— Как поставишь вопрос? — спросил Щука. — Ребром или на попа?
— А за что мне Ганька залепил? — Миша потрогал шею. — Пощупайте, желвак вскочил.
— Я в тебя не хотел, — сказал я.
— Мне от этого не легче.
Бамбула почесал свою голову и сказал:
— Маленькие, что ли?
Из резинок больше в меня не стреляли, но я знал, что мои враги не успокоились. Что-нибудь замышляют. Грач не зловредный. Это все Щука. Он мастер всякие гадости придумывать.
И действительно, на предпоследнем уроке я чуть было не попался на их удочку. Хорошо, что Олег на переменке предупредил.
— У тебя в парте дрянь какая-то, — сказал он. — Шевелится.

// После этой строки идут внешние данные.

-- ==== Sys2Proof/Machine/Step.lean ====
section
/-! DEFINITION. One step: the block takes one command from the host's stream (spec/00_scope.md R4). -/

namespace Sys2Proof.Machine

/-- One step. A complete command is consumed and run to its response (20_memory.md R50); a reserved opcode is a one-byte command
answered `IllegalCommand` (30_encoding.md R72); with no command the block does nothing and keeps all its state (60_exceptions.md R170);
a command cut short is no command and there is no step for it (93 U8, log 10). -/
def step (s : State) : Host.Outcome State Fault Refusal :=
  match fetch s with
  | .idle => .next s
  | .needMoreBytes => .refused .needMoreBytes
  | .reserved op rest => .next (illegalOpcode op (s.withCmds rest))
  | .command i rest => exec i (s.withCmds rest)

/-- The state whose next command is the one with the bits `w` (the host's numbering), at the front of the command stream: how a
program is placed (log 7). -/
def State.withFetchWord (s : State) (nbits w : Nat) : State := s.withCmds (wordBytes nbits w)

end Sys2Proof.Machine
end

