/-- `UNPACK` (41_channel_codec.md R96): all sixteen registers from the first 22 bytes, the rest ignored; fewer than 22 bytes is
`BufferTooSmall` with `CH` unchanged. -/
def Obligations.UnpackLoadsAllChannels : Prop :=
  (∀ (n : Byte) (d rest : List Byte), d.length = n.toNat → decode (0x23 :: n :: (d ++ rest)) = .command (.unpack d) rest) ∧
  (∀ (s : State) (p extra : List Byte), p.length = 22 →
    exec (.unpack (p ++ extra)) s = .next { s with ch := unpackChannels p, resp := some .ok }) ∧
  ∀ (s : State) (d : List Byte), d.length < 22 → exec (.unpack d) s = .next { s with resp := some .bufferTooSmall }

/-- The bit layout of the packed channels (20_memory.md section 2, an order the spec takes from general knowledge, log 4): bit `j` of
channel `i` is stream bit `11*i + j`, which is bit `(11*i+j) mod 8` of byte `(11*i+j) div 8`, in both directions. -/
def Obligations.PackedChannelsAreLittleEndianBits : Prop :=
  (∀ (chans : Vector Chan 16) (i : Fin 16) (j : Nat), j < 11 →
    ((packChannels chans).getD ((11 * i.val + j) / 8) 0).getLsbD ((11 * i.val + j) % 8) = chans[i].getLsbD j) ∧
  ∀ (p : List Byte) (i : Fin 16) (j : Nat), p.length = 22 → j < 11 →
    (unpackChannels p)[i].getLsbD j = (p.getD ((11 * i.val + j) / 8) 0).getLsbD ((11 * i.val + j) % 8)

/-- The round trip (41_channel_codec.md section 3, which the spec marks as derived): `pack` and `unpack` are inverse, and so are the
commands. -/
def Obligations.PackAndUnpackAreInverse : Prop :=
  (∀ chans : Vector Chan 16, unpackChannels (packChannels chans) = chans) ∧
  (∀ p : List Byte, p.length = 22 → packChannels (unpackChannels p) = p) ∧
  (∀ (s : State) (p : List Byte), p.length = 22 → ∃ t u, exec (.unpack p) s = .next t ∧ exec (.pack 22) t = .next u ∧
    u.resp = some (.okPacked p)) ∧
  ∀ s : State, ∃ t u, exec (.pack 22) s = .next t ∧ t.resp = some (.okPacked (packChannels s.ch)) ∧
    exec (.unpack (packChannels s.ch)) t = .next u ∧ u.ch = s.ch

/-! ## Frame construction -/

/-- `BUILD_SIMPLE` (42_frame_build.md R102): when the frame fits, `FB` holds exactly `sync, L, type, d, crc8(type, d)` over a zero fill,
`L = p + 2`, and `FLEN = p + 4`; when it does not, `BufferTooSmall` and nothing is written. -/
def Obligations.BuildSimpleWritesFrame : Prop :=
  (∀ (sync ty p : Byte) (d rest : List Byte), d.length = p.toNat →
    decode (0x30 :: sync :: ty :: p :: (d ++ rest)) = .command (.buildSimple sync ty d) rest) ∧
  (∀ (s : State) (sync ty : Byte) (d : List Byte), d.length + 2 ≤ s.cfg.maxLen → ∃ fb' : Memory,
    exec (.buildSimple sync ty d) s = .next { s with fb := fb', flen := BitVec.ofNat 8 (d.length + 4), resp := some (.okFlen (BitVec.ofNat 8 (d.length + 4))) } ∧
    ∀ k, Memory.read fb' k = ([sync, BitVec.ofNat 8 (d.length + 2), ty] ++ d ++ [crc8 s.cfg (ty :: d)]).getD k 0) ∧
  ∀ (s : State) (sync ty : Byte) (d : List Byte), s.cfg.maxLen < d.length + 2 →
    exec (.buildSimple sync ty d) s = .next { s with resp := some .bufferTooSmall }

/-- `BUILD_EXT` (42_frame_build.md R103): as `BUILD_SIMPLE` with destination and then source address after the type, both covered by the
checksum, `L = p + 4`, `FLEN = p + 6`. -/
def Obligations.BuildExtWritesFrame : Prop :=
  (∀ (sync ty dst src p : Byte) (d rest : List Byte), d.length = p.toNat →
    decode (0x31 :: sync :: ty :: dst :: src :: p :: (d ++ rest)) = .command (.buildExt sync ty dst src d) rest) ∧
  (∀ (s : State) (sync ty dst src : Byte) (d : List Byte), d.length + 4 ≤ s.cfg.maxLen → ∃ fb' : Memory,
    exec (.buildExt sync ty dst src d) s = .next { s with fb := fb', flen := BitVec.ofNat 8 (d.length + 6), resp := some (.okFlen (BitVec.ofNat 8 (d.length + 6))) } ∧
    ∀ k, Memory.read fb' k =
      ([sync, BitVec.ofNat 8 (d.length + 4), ty, dst, src] ++ d ++ [crc8 s.cfg (ty :: dst :: src :: d)]).getD k 0) ∧
  ∀ (s : State) (sync ty dst src : Byte) (d : List Byte), s.cfg.maxLen < d.length + 4 →
    exec (.buildExt sync ty dst src d) s = .next { s with resp := some .bufferTooSmall }

/-- `BUILD_CH` (42_frame_build.md R104): `build(sync, TYPE_RC, (), pack(CH))`, which no legal parameter set lets fail: `L = 24`, 26
bytes. -/
def Obligations.BuildChWritesFrame : Prop :=
  (∀ (sync : Byte) (rest : List Byte), decode (0x32 :: sync :: rest) = .command (.buildCh sync) rest) ∧
  ∀ (s : State) (sync : Byte), ∃ fb' : Memory,
    exec (.buildCh sync) s = .next { s with fb := fb', flen := 26, resp := some (.okFlen 26) } ∧
    ∀ k, Memory.read fb' k =
      ([sync, 24, s.cfg.typeRC] ++ packChannels s.ch ++ [crc8 s.cfg (s.cfg.typeRC :: packChannels s.ch)]).getD k 0

/-- `FB_READ` (42_frame_build.md R105): the byte at the offset; at or beyond `MAX_FRAME`, `IllegalCommand(0x33)`; between `FLEN` and
`MAX_FRAME` it answers 0 in every state of the hardware. -/
def Obligations.FbReadAnswersByte : Prop :=
  (∀ (off : Byte) (rest : List Byte), decode (0x33 :: off :: rest) = .command (.fbRead off) rest) ∧
  (∀ (s : State) (off : Byte), off.toNat < s.cfg.maxFrame →
    exec (.fbRead off) s = .next { s with resp := some (.okByte (Memory.read s.fb off.toNat)) }) ∧
  (∀ (s : State) (off : Byte), s.cfg.maxFrame ≤ off.toNat →
    exec (.fbRead off) s = .next { s with resp := some (.illegalCommand 0x33) }) ∧
  ∀ (s : State) (off : Byte), Inv s → s.flen.toNat ≤ off.toNat → off.toNat < s.cfg.maxFrame →
    exec (.fbRead off) s = .next { s with resp := some (.okByte 0) }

Я заглянул в парту и присвистнул: в парте на учебнике географии сидели четыре лягушки и пучили на меня глаза. Лягушек я тут же пересадил в портфели моих врагов: две — Щуке и две — Грачу. Они в это время упражнялись на турнике. Весь урок я сидел как на иголках: все ждал, когда лягушки дадут знать о себе. Квакать будут или еще чего-нибудь. Но им, наверное, понравилось в портфелях. Они просидели там до конца уроков и не пикнули. Так и унесли Грач и Щука лягушек домой. Какова их дальнейшая судьба, я так и не узнал. Мы ведь не разговариваем с Грачом и Щукой. Может, они до сих пор таскают лягушек из школы домой и обратно. Что Щука, что Грач не очень-то любят доставать учебники из портфелей.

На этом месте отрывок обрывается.